I had to ignore the only obvious one. And when I
couldn't ignore it any longer, my heart became tainted with this halo
of sadness, this heavy fog I couldn't shake no matter where I went or
in what company.

Turning smartly, I
began to walk forward, away from the bridge. I pushed my way into the
mountain forest where the walkway became
super
narrow.

The temperature continued to fluctuate as noon drew on.
I hiked – no, stomped – higher for more than an hour.

Reaching the higher elevation meant colder air. My
breath shot out in little puffs like dragon smoke, mirroring the rage
and hurt churning in my stomach.

I couldn't think about anything except Ryan. Stupid Ryan
and his happy relationship with my roomie-turned-traitor. For all I
knew, they were probably engaged by now, happily planning the wedding
I should've had.

I wish they'd never met. Hell, I wish I'd never met
either of them.

If wishes were fishes,
a sharp voice said in the back of my brain.

I fumed. I'd always hated that stupid phrase. Probably
because it was too honest.

They were my mother's only words of advice too, which
didn't help me like it any better. She was a hard career woman
without any time for twenty-something angst.

I wished I'd inherited some of her icy stoicism, at
least when it came to relationships. Mom never dated, and only joined
men in their beds to satisfy her baser desires.

I never knew a father. Some liaison with an unknown stud
earlier in life had created me, probably with the same calculated,
business-like approach Mom took to everything.

It wasn't like the attitude hadn't paid off. It had
helped her advance to VP in one of the largest Dakota oil companies.

Her job gave her money to spend on me, to buy her way
into my heart. But beyond the dollar signs and a vague sense of
family blood, we spoke a different language. She worked too much to
let silly emotions get in the way of anything – especially
mine.


Thanks, Mom,” I muttered, remembering the
way she'd practically ordered me to ditch my dead end job doing data
entry at one of her company's local subsidiaries.

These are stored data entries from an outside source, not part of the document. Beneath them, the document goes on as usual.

-- ==== Sys2Proof/Machine/Boot.lean ====
section
/-! DEFINITION. The commands of the boot controller (chapter 05): discovery of the NOR, the configuration image, the DRAM work, the
standalone start and the watchdog. -/

namespace Sys2Proof.Machine

/-! ### Discovery and the copies (R122, R124, R129) -/

/-- Changes the boot controller. -/
def Dev.onBoot (d : Dev) (f : Boot → Boot) : Dev := { d with boot := f d.boot }

/-- SFDP_DISCOVERY (R122, R115): a NOR that cannot be used leaves PRESENT at 0; stage 8 follows when the boot controller is
released. -/
def execSfdpDiscovery (answer : Option Sfdp) (s : State) : Res :=
  if !s.aon.strapped || s.aon.sfdp.isSome || s.aon.is F.LKT_STATUS_NOR_FAIL then .next s
  else match answer.filter fun f => f.erase4k && f.addr4b with
    | some f => .next { s with aon := { s.aon with sfdp := some f }, dev := s.dev.showSfdp (some f) }
    | none =>
      let a := s.aon
      let n := a.locket.queue.length + a.locket.urgent.length
      let a := { a with locket := { a.locket with queue := [], urgent := [] } }
      .next { s with aon := (a.sat F.LKT_STATUS_DROPPED n).wr F.LKT_STATUS_NOR_FAIL 1 }

/-- The copy being read fails with `code` (R129): the other copy follows when it has not been tried, else none is in use. -/
def State.copyFail (s : State) (code : Nat) : State :=
  let b := s.dev.boot
  let d := s.dev.wr (if b.copy = 1 then F.BOOT_ERR_ERR_A else F.BOOT_ERR_ERR_B) code
  if b.tried = 0 then
    let d := d.onBoot fun b => { b with copy := 3 - b.copy, tried := 1, retryAt := 0, retries := 0, header := [], bytes := [] }
    { s with dev := d.setStage 1 }
  else { s with dev := d }.noImage

/-- Whether the boot controller's reads reach the NOR: they wait for the locket's writes and erases (R124). -/
def State.norReads (s : State) : Bool :=
  s.periRuns && s.dev.reading && s.aon.locket.prog == .none && s.aon.locket.erasing.isNone

/-- NOR_READ_TIMEOUT (R124): read command `idx` of the copy has failed or taken too long; it is retried up to three times, then the copy
fails with READ_ERROR. -/
def execNorReadTimeout (s : State) (idx : Nat := 0) : Res :=
  if !s.norReads then .next s
  else
    let b := s.dev.boot
    let n := if b.retryAt = idx then b.retries else 0
    if n < 3 then s.nextDev fun d => d.onBoot fun b => { b with retryAt := idx, retries := n + 1 } else .next (s.copyFail 2)

/-! ### The header (R125) -/

/-- Whether an image header carries SIGNED. -/
def imgSigned (h : List Byte) : Bool := bytesAt h 16 1 % 2 == 1
/-- IMAGE_LEN of a header. -/
def imgLen (h : List Byte) : Nat := bytesAt h 8 4
/-- The bytes of a copy after its TLVs (R125): the CRC, and the signature block of a signed copy. -/
def imgTail (h : List Byte) : Nat := if imgSigned h then 200 else 4
/-- Whether a key hash is fused (R126). -/
def Aon.keyFused (a : Aon) : Bool := (List.range 12).any fun k => a.rd (F.BOOT_KEYHASH_HASH k) != 0
/-- The bytes that stage 2 reads after the TLVs: the signature block only where a key hash is fused (R126). -/
def Aon.readTail (a : Aon) (h : List Byte) : Nat := if a.keyFused then imgTail h else 4

/-- The first header check that fails (R125, R129), or 0; the stepping is index 1 of STEP_MASK (R160). -/
def hdrCode (h : List Byte) : Nat :=
  if bytesAt h 0 4 != 0x49435A47 then 3
  else if bytesAt h 4 2 != 1 || bytesAt h 6 2 != 64 then 4
  else if bytesAt h 60 4 != (crc32 (h.take 60)).toNat then 5
  else if bytesAt h 20 2 != 0x4816 || bits (bytesAt h 22 1) 1 1 != 1 then 6
  else if imgLen h % 4 != 0 || imgLen h < 64 || 0x800000 < imgLen h + imgTail h || 1024 < bytesAt h 24 4 then 7
  else 0

/-- BOOT_HEADER_READ_DONE (R119, R125, R129). -/
def execBootHeaderReadDone (bytes : List Byte) (s : State) : Res :=
  if !s.norReads || s.dev.rd F.BOOT_STATUS_STAGE != 1 || bytes.length != 64 then .next s
  else if hdrCode bytes = 0 then
    s.nextDev fun d => (d.onBoot fun b => { b with header := bytes, retryAt := 0, retries := 0 }).setStage 2
  else .next (s.copyFail (hdrCode bytes))

/-- BOOT_IMAGE_READ_DONE (R119, R129): `bytes` is the copy from its header to its CRC, with the signature block where it is read. -/
def execBootImageReadDone (bytes : List Byte) (s : State) : Res :=
  let h := s.dev.boot.header
  if !s.norReads || s.dev.rd F.BOOT_STATUS_STAGE != 2 || bytes.length != imgLen h + s.aon.readTail h then .next s
  else if bytesAt bytes (imgLen h) 4 = (crc32 (bytes.take (imgLen h))).toNat then
    s.nextDev fun d => (d.onBoot fun b => { b with bytes := bytes, retryAt := 0, retries := 0 }).setStage 3
  else .next (s.copyFail 8)

/-! ### The signature (R126) -/

/-- The big-endian number of a byte string. -/
def beNat (bs : List Byte) : Nat := ofBytes bs.reverse

/-- The bytes of BOOT_KEYHASH: word 0 holds hash bytes 3:0 (R137). -/
def Aon.keyHashBytes (a : Aon) : List Byte := (List.range 12).flatMap fun k => toBytes 4 (a.rd (F.BOOT_KEYHASH_HASH k))

/-- The signature check of a copy with header `h` (R126, R129): an error code, or 0. A block whose bytes 97 to 99 are not zero, or whose
key does not begin with 0x04, does not verify: R126 gives no code for it (DESIGN CHOICE, log entry 104). -/
def Aon.sigCode (a : Aon) (h bytes : List Byte) : Nat :=
  if !a.keyFused then 0
  else if !imgSigned h then 9
  else
    let blk := bytes.drop (imgLen h + 4)
    let key := blk.take 97
    if beNat a.keyHashBytes != sha384 key then 0xA
    else if bytesAt key 0 1 == 4 && bytesAt blk 97 3 == 0 &&
      ecdsaOk (beNat ((key.drop 1).take 48), beNat ((key.drop 49).take 48)) (sha384 (bytes.take (imgLen h + 4)))
        (beNat ((blk.drop 100).take 48)) (beNat ((blk.drop 148).take 48)) then 0
    else 0xB

/-! ### The TLV sections (R127–R133) -/

/-- A TLV: its type, whether it is CRITICAL, and its payload. -/
structure Tlv where
  type : Nat
  critical : Bool
  payload : List Byte

/-- The `n` TLVs that a byte string holds exactly (R127). -/
def tlvs : Nat → List Byte → Option (List Tlv)
  | 0, bs => if bs.isEmpty then some [] else none
  | n + 1, bs =>
    let len := bytesAt bs 4 4
    let full := 8 + (len + 3) / 4 * 4
    if bs.length < full || 1 < bytesAt bs 2 2 || bytesAt bs (8 + len) (full - 8 - len) != 0 then none
    else (tlvs n (bs.drop full)).map fun l => { type := bytesAt bs 0 2, critical := bytesAt bs 2 1 == 1, payload := (bs.drop 8).take len } :: l

/-- Whether a type other than REG_INIT appears twice (R127). -/
def tlvTwice : List Tlv → Bool
  | [] => false
  | t :: ts => (t.type != 2 && ts.any fun u => u.type == t.type) || tlvTwice ts

/-- The 32-bit words of a payload. -/
def words32 (bs : List Byte) : List Nat := (List.range (bs.length / 4)).map fun i => bytesAt bs (4 * i) 4

/-- The pairs of a REG_INIT payload. -/
def regPairs (bs : List Byte) : List (Nat × Nat) := (List.range (bs.length / 8)).map fun i => (bytesAt bs (8 * i) 4, bytesAt bs (8 * i + 4) 4)

/-- The DRAM section (R130, R131); none when a field is out of range. -/
def dramOf (bs : List Byte) : Option DramSec :=
  let c := bytesAt bs 0 4
  let n := (maskList 32 c).length
  let f := bytesAt bs 7 1
  if bs.length = 16 && (n == 8 || n == 16 || n == 32) && decide (3200 ≤ bytesAt bs 4 2) && decide (bytesAt bs 4 2 ≤ 8533) &&
      decide (bytesAt bs 6 1 ≤ 2) && decide (f ≤ 2) && bytesAt bs 8 8 == 0 then
    some { channels := c, rate := bytesAt bs 4 2, density := bytesAt bs 6 1, ecc := bits f 0 1 == 1, skipInit := bits f 1 1 == 1 }
  else none

/-- The visible size of the DRAM of a section in bytes (R170). -/
def DramSec.size (x : DramSec) : Nat :=
  let n := (maskList 32 x.channels).length * 2 ^ (29 + x.density)
  if x.ecc then n / 32 * 31 else n

/-- The PCIE section (R127). -/
def pcieOf (bs : List Byte) : Option (Nat × Nat × Nat) :=
  if bs.length = 8 && decide (bytesAt bs 4 1 ≤ 16) && bytesAt bs 5 3 == 0 then
    some (bytesAt bs 0 2, bytesAt bs 2 2, bytesAt bs 4 1) else none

She'd stuffed a check for three grand into my hand and
sent me on my way. Now, more than a month later, the funds were
half-depleted and I couldn't keep mooching off Jenn forever.

My friend was right. Much as I didn't want to admit it,
so was Mom.

This is my last chance to get my head together. Last
one I've got out here in Nature, where there are no judgments and no
expectations. Last chance, before the real world sinks its teeth in.

My breath hitched and the tears came hot, smoking down
my cheeks in a messy, blinding stream. I was halfway up the side of a
shallow mountain.

Common sense would've told anyone to pay attention to
where they were stepping – but not me. My toe caught the edge
of a smooth rock and slipped.

The sky, the treetops, the mountains all spun at once.

Next thing I knew, I was flat on my side, wincing as a
hundred pokey stones ground into me. I laid face down in the dirt and
cried. I just wanted to dig through the mountain soil and bury myself
where no one would find me.

I hated my life. Twenty two years of wandering and bad
luck brought me to this point. And through the sadness, the anger, it
was all too appropriate, wasn't it?

Face down in the dirt. Sharp rocks digging into my arms
and thighs. The cold, indifferent wind sweeping down from the
heights, billowing against my rattled flesh like another bundle of
stone...

Somehow, I found the courage to sit up and dry my eyes.
Three months since the breakout taught me to carry tissues in my bag
at all times. I never knew when I'd have a meltdown and need them.

My ears barely registered the crunch of gravel. It was
coming from further up the hill, just over the curve.